The line containing "SRAM (R212). -/" marks the end; copy exactly all lines from the start of the material up to and including it.

====== Records for the exercise

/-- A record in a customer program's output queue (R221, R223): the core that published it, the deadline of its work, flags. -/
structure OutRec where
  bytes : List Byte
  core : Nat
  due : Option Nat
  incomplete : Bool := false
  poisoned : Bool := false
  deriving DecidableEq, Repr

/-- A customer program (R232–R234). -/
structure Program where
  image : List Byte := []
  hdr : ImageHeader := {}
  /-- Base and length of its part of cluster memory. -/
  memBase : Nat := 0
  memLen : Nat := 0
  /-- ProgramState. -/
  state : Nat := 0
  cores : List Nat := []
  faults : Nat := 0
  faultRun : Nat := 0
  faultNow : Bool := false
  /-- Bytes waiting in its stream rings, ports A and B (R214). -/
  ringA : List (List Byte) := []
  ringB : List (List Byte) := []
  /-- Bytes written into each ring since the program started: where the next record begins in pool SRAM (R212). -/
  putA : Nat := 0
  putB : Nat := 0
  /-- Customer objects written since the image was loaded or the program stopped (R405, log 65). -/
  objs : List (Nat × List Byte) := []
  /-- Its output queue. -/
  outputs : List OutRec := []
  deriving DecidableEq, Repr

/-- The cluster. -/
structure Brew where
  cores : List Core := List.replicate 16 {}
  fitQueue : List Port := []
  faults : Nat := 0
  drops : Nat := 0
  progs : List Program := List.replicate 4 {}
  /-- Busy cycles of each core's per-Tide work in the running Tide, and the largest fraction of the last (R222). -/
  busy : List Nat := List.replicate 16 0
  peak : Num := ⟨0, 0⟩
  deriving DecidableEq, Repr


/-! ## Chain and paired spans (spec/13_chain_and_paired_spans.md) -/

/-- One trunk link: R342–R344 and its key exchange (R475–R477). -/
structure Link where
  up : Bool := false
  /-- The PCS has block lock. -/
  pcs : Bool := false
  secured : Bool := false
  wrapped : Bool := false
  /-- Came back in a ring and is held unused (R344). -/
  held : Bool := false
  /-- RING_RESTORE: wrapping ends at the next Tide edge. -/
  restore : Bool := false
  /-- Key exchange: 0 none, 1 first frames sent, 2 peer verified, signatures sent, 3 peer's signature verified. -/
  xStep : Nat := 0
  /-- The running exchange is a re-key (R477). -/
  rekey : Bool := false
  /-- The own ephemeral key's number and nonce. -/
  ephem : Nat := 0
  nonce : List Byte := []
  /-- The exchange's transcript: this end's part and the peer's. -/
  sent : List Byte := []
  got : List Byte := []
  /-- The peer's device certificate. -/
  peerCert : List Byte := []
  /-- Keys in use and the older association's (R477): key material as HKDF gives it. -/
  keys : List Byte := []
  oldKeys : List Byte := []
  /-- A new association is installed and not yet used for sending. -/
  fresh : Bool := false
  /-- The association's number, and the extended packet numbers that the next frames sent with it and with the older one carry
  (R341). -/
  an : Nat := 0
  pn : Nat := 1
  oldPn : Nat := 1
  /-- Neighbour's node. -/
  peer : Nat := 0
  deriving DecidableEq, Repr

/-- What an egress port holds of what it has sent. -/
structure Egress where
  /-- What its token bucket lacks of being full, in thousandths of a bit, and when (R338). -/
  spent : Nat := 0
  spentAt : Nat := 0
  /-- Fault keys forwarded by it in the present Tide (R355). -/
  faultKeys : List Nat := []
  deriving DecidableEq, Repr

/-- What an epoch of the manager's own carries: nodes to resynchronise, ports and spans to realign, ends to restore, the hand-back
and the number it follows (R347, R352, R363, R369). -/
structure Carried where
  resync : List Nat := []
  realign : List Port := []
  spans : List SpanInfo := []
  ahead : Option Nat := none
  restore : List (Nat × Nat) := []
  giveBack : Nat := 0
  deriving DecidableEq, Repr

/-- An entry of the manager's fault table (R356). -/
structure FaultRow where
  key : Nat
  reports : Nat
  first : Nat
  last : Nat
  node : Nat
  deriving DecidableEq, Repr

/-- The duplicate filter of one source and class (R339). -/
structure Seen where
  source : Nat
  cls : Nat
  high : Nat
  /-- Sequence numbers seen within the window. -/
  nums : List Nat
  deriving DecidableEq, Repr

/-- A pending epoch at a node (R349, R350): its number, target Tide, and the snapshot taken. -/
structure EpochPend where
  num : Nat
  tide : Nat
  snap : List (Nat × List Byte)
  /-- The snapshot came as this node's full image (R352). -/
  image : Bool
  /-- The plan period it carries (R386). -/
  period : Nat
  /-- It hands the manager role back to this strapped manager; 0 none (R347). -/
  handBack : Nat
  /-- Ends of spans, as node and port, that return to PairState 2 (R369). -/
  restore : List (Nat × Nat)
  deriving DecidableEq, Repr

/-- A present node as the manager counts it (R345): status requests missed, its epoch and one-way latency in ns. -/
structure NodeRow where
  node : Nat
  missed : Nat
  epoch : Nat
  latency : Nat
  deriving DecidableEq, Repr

============

## Result for this exercise
/-- A record in a customer program's output queue (R221, R223): the core that published it, the deadline of its work, flags. -/
structure OutRec where
  bytes : List Byte
  core : Nat
  due : Option Nat
  incomplete : Bool := false
  poisoned : Bool := false
  deriving DecidableEq, Repr

/-- A customer program (R232–R234). -/
structure Program where
  image : List Byte := []
  hdr : ImageHeader := {}
  /-- Base and length of its part of cluster memory. -/
  memBase : Nat := 0
  memLen : Nat := 0
  /-- ProgramState. -/
  state : Nat := 0
  cores : List Nat := []
  faults : Nat := 0
  faultRun : Nat := 0
  faultNow : Bool := false
  /-- Bytes waiting in its stream rings, ports A and B (R214). -/
  ringA : List (List Byte) := []
  ringB : List (List Byte) := []
  /-- Bytes written into each ring since the program started: where the next record begins in pool SRAM (R212). -/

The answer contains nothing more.